Ke Jingjing, Zang Hualong, Liu Yang, Teng Qiuping, Hua Jiao, Peng Dan, Wang Ping
Department of Nephrology, Jingmen Central Hospital, Hubei Minzu University, Jingmen, Hubei, China.
Department of Nephrology, Jingmen Central Hospital Affiliated to Jingchu University of Technology, Jingmen, Hubei, China.
Front Pharmacol. 2024 Nov 15;15:1480629. doi: 10.3389/fphar.2024.1480629. eCollection 2024.
This study aims to explore the role and investigate mechanisms of β-Cryptoxanthin (BCX) in high glucose (HG)-induced podocyte injury and renal dysfunction.
In this study, db/db mice were orally treated with BCX. Blood glucose, body weight, urinary albumin creatinine ratio (ACR) were recorded to evaluate the mice renal function. The H&E, PAS staining, and transmission electron microscopy (TEM) were utilized to examine the effect of BCX on the morphological changes of glomeruli in db/db mice. In addition, reactive oxygen species (ROS) content, mitochondrial membrane potential (MMP) level, ATP level, and SA-β-gal staining were used to assess the podocyte oxidative damage, mitochondrial dysfunction and senescence. Furthermore, the effects of BCX on Nrf2/HO-1 signaling pathway were evaluated and through Western blotting, immunohistochemistry and immunofluorescence analysis.

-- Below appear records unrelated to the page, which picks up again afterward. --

/-- Settles O59: only a store that is performed changes memory, by its write; on a sound place outside the barrier words its bytes are then read back. -/
theorem accessFrame : Obligations.AccessFrame := by
  refine ⟨?load, ?store, ?written⟩
  case load =>
    rintro s t i a key n signed ds hfind hplace hkind ⟨⟩
    exact perform_load_mem hfind hplace hkind
  case store =>
    rintro s t i a key data rel hfind hplace hkind ⟨⟩ hmem
    exact perform_store_frame hfind hplace hkind hmem
  case written =>
    intro s i a key data rel hfind hplace hkind hwaiting hsent hafter hrelease hturn hmarks _ hspoil hspill hmem
    refine ⟨s.perform i, rfl, ?_⟩
    rw [perform_store hfind hwaiting hsent hplace hafter hkind hrelease hturn, heldPrune_mem, State.writeServed, (serve_quiet _ _ _ _).mem,
      applyAccess_store_unspoiled hkind hmarks hspill hspoil]
    exact memGets_memPuts hmem key data
end

section
/-!
Loads, stores and atomics (O23 to O25): past its gate, with its lanes sound, each word puts its accesses in flight; a store of a combiner wave goes into the
commit buffer.
-/
open Sys2Proof Sys2Proof.Machine

namespace Sys2Proof.Machine

/-! ## Loads -/

/-- R193 to R195: past its gate, with room on its counter and its lanes sound, a load puts its accesses in flight. -/
theorem load_starts {e e' e'' : Env} {k size : Nat} {ls : List (Nat × Nat)} {oks : List LaneOk} (hgate : e.gated .load false = some e')
    (hroom : (e'.w.cnt.getD k []).length < 63) (hlanes : e'.lanesAt .load 99 size false ls = some (e'', oks)) (one signed : Bool)
    (dests : Nat → List LateDest) :
    e.load one k size signed ls dests =
      .next { e''.started one .load 0 oks (fun l => .load size signed (dests l)) (buffered e'' ls size) with
        w := e''.w.count1 k e''.s.nextId }.done :=
  calc e.load one k size signed ls dests
    _ = _ := memGate_gated hgate _
    _ = _ := if_neg (Nat.not_le.2 hroom)
    _ = _ := checkLanes_lanesAt hlanes _

/-- R192, R193: a word whose own rules are those of LDV does nothing under an all-zero exec, and else loads its lanes. -/
theorem loadsLanes_of_ldv {i : Instr} {size : Nat} {signed : Bool} {d a : BitVec 7} {k : BitVec 4} {o : BitVec 7} (m : State → Out)
    (hexec : ∀ s, exec i s = m s) (hrules : ∀ s, m s = issue i.form s fun e => e.ldv d a k o size signed) :
    LoadsLanes i size signed (fun e => (List.range ((size + 3) / 4)).filterMap fun j => (e.place? (d.toNat + j)).map LateDest.vec) a k o :=
  ⟨givesIf_of m hexec hrules fun _ hnone => if_pos hnone,
   fun _ _ _ _ _ hissues hactive hgate hroom hlanes =>
    exec_of_issues m hissues hexec hrules <| (if_neg hactive).trans (load_starts hgate hroom hlanes ..)⟩

/-- R194: a word whose own rules are those of LDS loads its scalars. -/
theorem loadsScalar_of_lds {i : Instr} {size : Nat} {d a : BitVec 7} {k : BitVec 4} {o : BitVec 7} (m : State → Out)
    (hexec : ∀ s, exec i s = m s) (hrules : ∀ s, m s = issue i.form s fun e => e.lds d a k o size) :
    LoadsScalar i size (if d.toNat ≥ 64 then [] else (List.range (size / 4)).map fun j => LateDest.scalar false (d.toNat + j)) a k o :=
  fun _ _ _ _ _ hissues hgate hroom hlanes => exec_of_issues m hissues hexec hrules (load_starts hgate hroom hlanes ..)

/-! ## Stores -/

/-- R198: past its gate, with its lanes sound, a store outside a batch puts its accesses in flight. -/
theorem store_starts {e e' e'' : Env} {k : BitVec 4} {size : Nat} {ls : List (Nat × Nat)} {oks : List LaneOk} (hbatch : e.w.batch = none)
    (hgate : e.gated .held (k.getLsbD 3) = some e')
    (hlanes : e'.lanesAt .store (k.toNat % 8) size (k.getLsbD 3) ls = some (e'', oks)) (one : Bool) (data : Nat → List Byte) :
    e.store one k size ls data =
      .next (e''.started one .store (k.toNat % 8) oks (fun l => .store (data l) (k.getLsbD 3)) fun _ => []).done := by
  unfold Env.store
  rw [hbatch]
  exact (memGate_gated hgate _).trans (checkLanes_lanesAt hlanes _)

/-- R232, R233: aligned bytes inside the object's state, at most 128 entries with what stands there, go into the commit buffer of the batch. -/
theorem store_buffers {e : Env} {b : Batch} {size : Nat} {ls : List (Nat × Nat)} {data : Nat → List Byte} (hbatch : e.w.batch = some b)
    (hinside : ∀ x ∈ ls, x.2 % size = 0 ∧ b.stateVa.toNat ≤ x.2 ∧ x.2 + size ≤ b.stateVa.toNat + b.ssize)
    (hroom : (b.buffer ls data).entries ≤ 128) (one : Bool) (k : BitVec 4) :
    e.store one k size ls data = .next { e with w := { e.w with batch := some (b.buffer ls data) } }.done := by
  have haligned : ¬ (ls.any fun x => x.2 % size != 0) = true := by
    simpa using fun lane va hx => (hinside (lane, va) hx).1
  have hstate : ¬ (ls.any fun x => decide (x.2 < b.stateVa.toNat) || decide (x.2 + size > b.stateVa.toNat + b.ssize)) = true := by
    simpa using fun lane va hx => (hinside (lane, va) hx).2
  unfold Env.store
  rw [hbatch]
  calc e.batchStore b size ls data
    _ = _ := if_neg haligned
    _ = _ := if_neg hstate
    _ = _ := if_neg (Nat.not_lt.2 hroom)

/-- R192, R198: a word whose own rules are those of STV does nothing under an all-zero exec, and else stores its lanes. -/
theorem storesLanes_of_stv {i : Instr} {size : Nat} {d a : BitVec 7} {k : BitVec 4} {o : BitVec 7} (m : State → Out)
    (hexec : ∀ s, exec i s = m s) (hrules : ∀ s, m s = issue i.form s fun e => e.stv d a k o size) : StoresLanes i size d a k o :=
  ⟨givesIf_of m hexec hrules fun _ hnone => if_pos hnone,
   fun _ _ _ _ _ hissues hactive hbatch hgate hlanes =>
    exec_of_issues m hissues hexec hrules <| (if_neg hactive).trans (store_starts hbatch hgate hlanes ..)⟩

/-- R233: in a combiner wave it buffers the bytes of its lanes. -/
theorem storesBatch_of_stv {i : Instr} {size : Nat} {d a : BitVec 7} {k : BitVec 4} {o : BitVec 7} (m : State → Out)
    (hexec : ∀ s, exec i s = m s) (hrules : ∀ s, m s = issue i.form s fun e => e.stv d a k o size) :
    StoresBatch i true size (fun e => e.laneAddrs a o size) fun e l => storeBytes e d size l :=
  fun _ _ _ hissues hactive hbatch hinside hroom =>
    exec_of_issues m hissues hexec hrules <| (if_neg (hactive rfl)).trans (store_buffers hbatch hinside hroom ..)

section
variable {i : Instr} {size : Nat} {d a : BitVec 7} {k : BitVec 4} {o : BitVec 7} (m : State → Out) (hexec : ∀ s, exec i s = m s)
  (hrules : ∀ s, m s = issue i.form s fun e => e.sts d a k o size)
include hexec hrules

/-- R198: a word whose own rules are those of STS stores its scalars. -/
theorem storesScalar_of_sts :
    StoresScalar i size (fun e => natToBytes size (if size = 8 then (e.s64 d).toNat else (e.s32 d).toNat)) a k o :=
  fun _ _ _ _ _ hissues hbatch hgate hlanes => exec_of_issues m hissues hexec hrules (store_starts hbatch hgate hlanes ..)

/-- R233: in a combiner wave it buffers their bytes. -/
theorem storesBatch_of_sts :
    StoresBatch i false size (fun e => [(0, (memAddr (e.s64 a) o size).toNat)])
      fun e _ => natToBytes size (if size = 8 then (e.s64 d).toNat else (e.s32 d).toNat) :=
  fun _ _ _ hissues _ hbatch hinside hroom => exec_of_issues m hissues hexec hrules (store_buffers hbatch hinside hroom ..)

end

/-! ## Atomics -/

/-- R199, R201: a word whose own rules are those of ATOM does nothing under an all-zero exec, and else puts its atomics in flight, counted on a15. -/
theorem atomic_of_atom {i : Instr} {minor : Nat} {sc : BitVec 2} {d a b : BitVec 7} (m : State → Out) (hexec : ∀ s, exec i s = m s)
    (hrules : ∀ s, m s = issue i.form s fun e => e.atom minor sc d a b) :
    Atomic i minor (if minor = 11 then 8 else 4) (sc.toNat + 2) d a b := by
  refine ⟨givesIf_of m hexec hrules fun _ hnone => if_pos hnone, ?_⟩
  intro s e e' e'' oks hissues hactive hgate hroom hlanes
  refine exec_of_issues m hissues hexec hrules ?_
  calc e.atom minor sc d a b
    _ = _ := if_neg hactive
    _ = _ := memGate_gated hgate _
    _ = _ := if_neg (Nat.not_le.2 hroom)
    _ = _ := checkLanes_lanesAt hlanes _

/-- R202: a word whose own rules are those of RED does nothing under an all-zero exec, and else, outside a deterministic task, puts its atomics in flight. -/
theorem reduces_of_red {i : Instr} {minor : Nat} {sc : BitVec 3} {a b : BitVec 7} (m : State → Out) (hexec : ∀ s, exec i s = m s)
    (hrules : ∀ s, m s = issue i.form s fun e => e.red minor sc a b) :
    Reduces i minor (if minor = 11 then 8 else 4) (max 1 sc.toNat) a b := by
  refine ⟨givesIf_of m hexec hrules fun _ hnone => if_pos hnone, ?_⟩
  intro s e e' e'' oks hissues hactive hgate hdet hlanes
  refine exec_of_issues m hissues hexec hrules ?_
  calc e.red minor sc a b
    _ = _ := if_neg hactive
    _ = _ := memGate_gated hgate _
    _ = _ := if_neg (by simp [hdet])
    _ = _ := checkLanes_lanesAt hlanes _

end Sys2Proof.Machine

/-- Settles O23: the forms of LDV and of LDS differ in the bytes of an element and in its extension alone. -/
theorem loads : Obligations.Loads := by
  intro d a k o
  exact
    ⟨loadsLanes_of_ldv (execLdvN8 d a k o) (fun _ => rfl) fun _ => rfl,
     loadsLanes_of_ldv (execLdvI8 d a k o) (fun _ => rfl) fun _ => rfl,
     loadsLanes_of_ldv (execLdvN16 d a k o) (fun _ => rfl) fun _ => rfl,
     loadsLanes_of_ldv (execLdvI16 d a k o) (fun _ => rfl) fun _ => rfl,
     loadsLanes_of_ldv (execLdv32 d a k o) (fun _ => rfl) fun _ => rfl,
     loadsLanes_of_ldv (execLdv64 d a k o) (fun _ => rfl) fun _ => rfl,
     loadsLanes_of_ldv (execLdv128 d a k o) (fun _ => rfl) fun _ => rfl,
     loadsScalar_of_lds (execLds32 d a k o) (fun _ => rfl) fun _ => rfl,
     loadsScalar_of_lds (execLds64 d a k o) (fun _ => rfl) fun _ => rfl⟩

, BCX reversed glomerular mesangial matrix expansion and reduced proteinuria in db/db mice, as well as decreased glomerular oxidative stress and kidney aging. Similarly, study showed that BCX effectively alleviated the oxidative stress, mitochondrial dysfunction, and senescence induced by HG in podocytes. Furthermore, we identified that the antioxidative effects of BCX are associated with the activation of Nrf2/HO-1 signaling pathway, and that Nrf2 knockdown partially abrogated the protective effects of BCX .
Our study demonstrated for the first time that BCX alleviates podocyte injury in DKD by promoting Nrf2/HO-1 signaling pathways. BCX may be a potential candidate compound for preventing Diabetic kidney disease (DKD).

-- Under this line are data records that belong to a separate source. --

-- ==== Sys2Proof/Config.lean ====
section
/-! DEFINITION. The configuration record of 00_scope.md R5 (the entries it marks "parameter"), the names OPC is keyed by,
and the free values of the model. The default values stand in Machine/Table.lean. -/

namespace Sys2Proof

/-- The device's operating modes CC, CV, CW, CR (R13, R85). -/
inductive Mode where
  | cc | cv | cw | cr
deriving DecidableEq, Repr

/-- The host operations that have a descriptor: the rows of 41_command_table_dispatch.md R142, the transient
operations once for each mode (R144). `open` and `close` have none. -/
inductive OpName where
  | setRemoteControl | setLoadState
  | setMaxVoltage | getMaxVoltage | setMaxCurrent | getMaxCurrent | setMaxPower | getMaxPower
  | setMode | getMode
  | setCCCurrent | getCCCurrent | setCVVoltage | getCVVoltage | setCWPower | getCWPower
  | setCRResistance | getCRResistance
  | setTransient (m : Mode) | getTransient (m : Mode)
  | setBatteryTestVoltage | getBatteryTestVoltage
  | setLoadOnTimer | getLoadOnTimer | setLoadOnTimerState | getLoadOnTimerState
  | setTriggerSource | getTriggerSource | triggerLoad
  | saveSettings | recallSettings
  | setFunction | getFunction
  | getInputValues | getProductInformation
deriving DecidableEq, Repr

/-- `TP_LAYOUT` (R232): the payload offsets of the five transient-profile fields. -/
structure TPLayout where
  a : Nat
  ta : Nat
  b : Nat
  tb : Nat
  style : Nat
deriving DecidableEq, Repr

/-- `IV_LAYOUT` (R251): the payload offsets of the five input read-back fields. -/
structure IVLayout where
  volts : Nat
  milliamps : Nat
  watts : Nat
  status0 : Nat
  status1 : Nat
deriving DecidableEq, Repr

/-- `PI_LAYOUT` (R256): the payload offsets and lengths of the product-information fields. -/
structure PILayout where
  model : Nat
  modelLen : Nat
  fwMinor : Nat
  fwMajor : Nat
  serial : Nat
  serialLen : Nat
deriving DecidableEq, Repr

/-- `OVERFLOW` (R5, R115): what becomes of a wire integer that does not fit its field. -/
inductive Overflow where
  | fault
  | truncate
deriving DecidableEq, Repr

/-- The parameters of R5. `opc` is OPC, the map from host operation to opcode byte (R87). -/
structure Config where
  opc : List (OpName × Byte)
  recog : List Byte
  scaleR : Nat
  overflow : Overflow
  caseFold : Bool
  tp : TPLayout
  iv : IVLayout
  pi : PILayout
deriving DecidableEq, Repr

/-- FREE VALUE (R147, D35, entry 4): whether `ROUND` takes the upper neighbour of a rational that lies exactly half
way. R147 fixes `ROUND` everywhere else, so `ROUND` is any function R147 admits as this ranges over all functions. -/
opaque Config.roundTieUp : Rat → Bool

/-- FREE VALUE (R86, D15, entry 5): `CASEFOLD` of the machine that comes out of reset. -/
opaque Config.caseFoldValue : Bool

/-- FREE VALUE (R28, R146, entry 22): what OPR, which has 32 bits, holds after a SCALE used on its own whose wire integer has
more. -/
opaque Config.wideOperand : Nat → BitVec 32

/-- FREE VALUE (R9, R234, entry 23): the byte that TPDEC used on its own finds at an offset its payload does not have. -/
opaque Config.absentByte : List Byte → Nat → Byte

end Sys2Proof
end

本研究旨在探讨β-隐黄质(BCX)在高糖(HG)诱导的足细胞损伤和肾功能障碍中的作用并研究其机制。
在本研究中,对db/db小鼠进行BCX口服治疗。记录血糖、体重、尿白蛋白肌酐比值(ACR)以评估小鼠肾功能。采用苏木精-伊红(H&E)染色、过碘酸雪夫(PAS)染色和透射电子显微镜(TEM)检查BCX对db/db小鼠肾小球形态变化的影响。此外,利用活性氧(ROS)含量、线粒体膜电位(MMP)水平、三磷酸腺苷(ATP)水平和衰老相关β-半乳糖苷酶(SA-β-gal)染色评估足细胞氧化损伤、线粒体功能障碍和衰老情况。此外,通过蛋白质免疫印迹法、免疫组织化学和免疫荧光分析评估BCX对核因子E2相关因子2/血红素加氧酶-1(Nrf2/HO-1)信号通路的影响。
BCX可逆转db/db小鼠肾小球系膜基质扩张并减少蛋白尿,同时降低肾小球氧化应激和肾脏衰老。同样,研究表明BCX可有效减轻HG诱导的足细胞氧化应激、线粒体功能障碍和衰老。此外,我们发现BCX的抗氧化作用与Nrf2/HO-1信号通路的激活有关,并且Nrf2基因敲低部分消除了BCX的保护作用。
我们的研究首次证明BCX通过促进Nrf2/HO-1信号通路减轻糖尿病肾病(DKD)中的足细胞损伤。BCX可能是预防糖尿病肾病(DKD)的潜在候选化合物。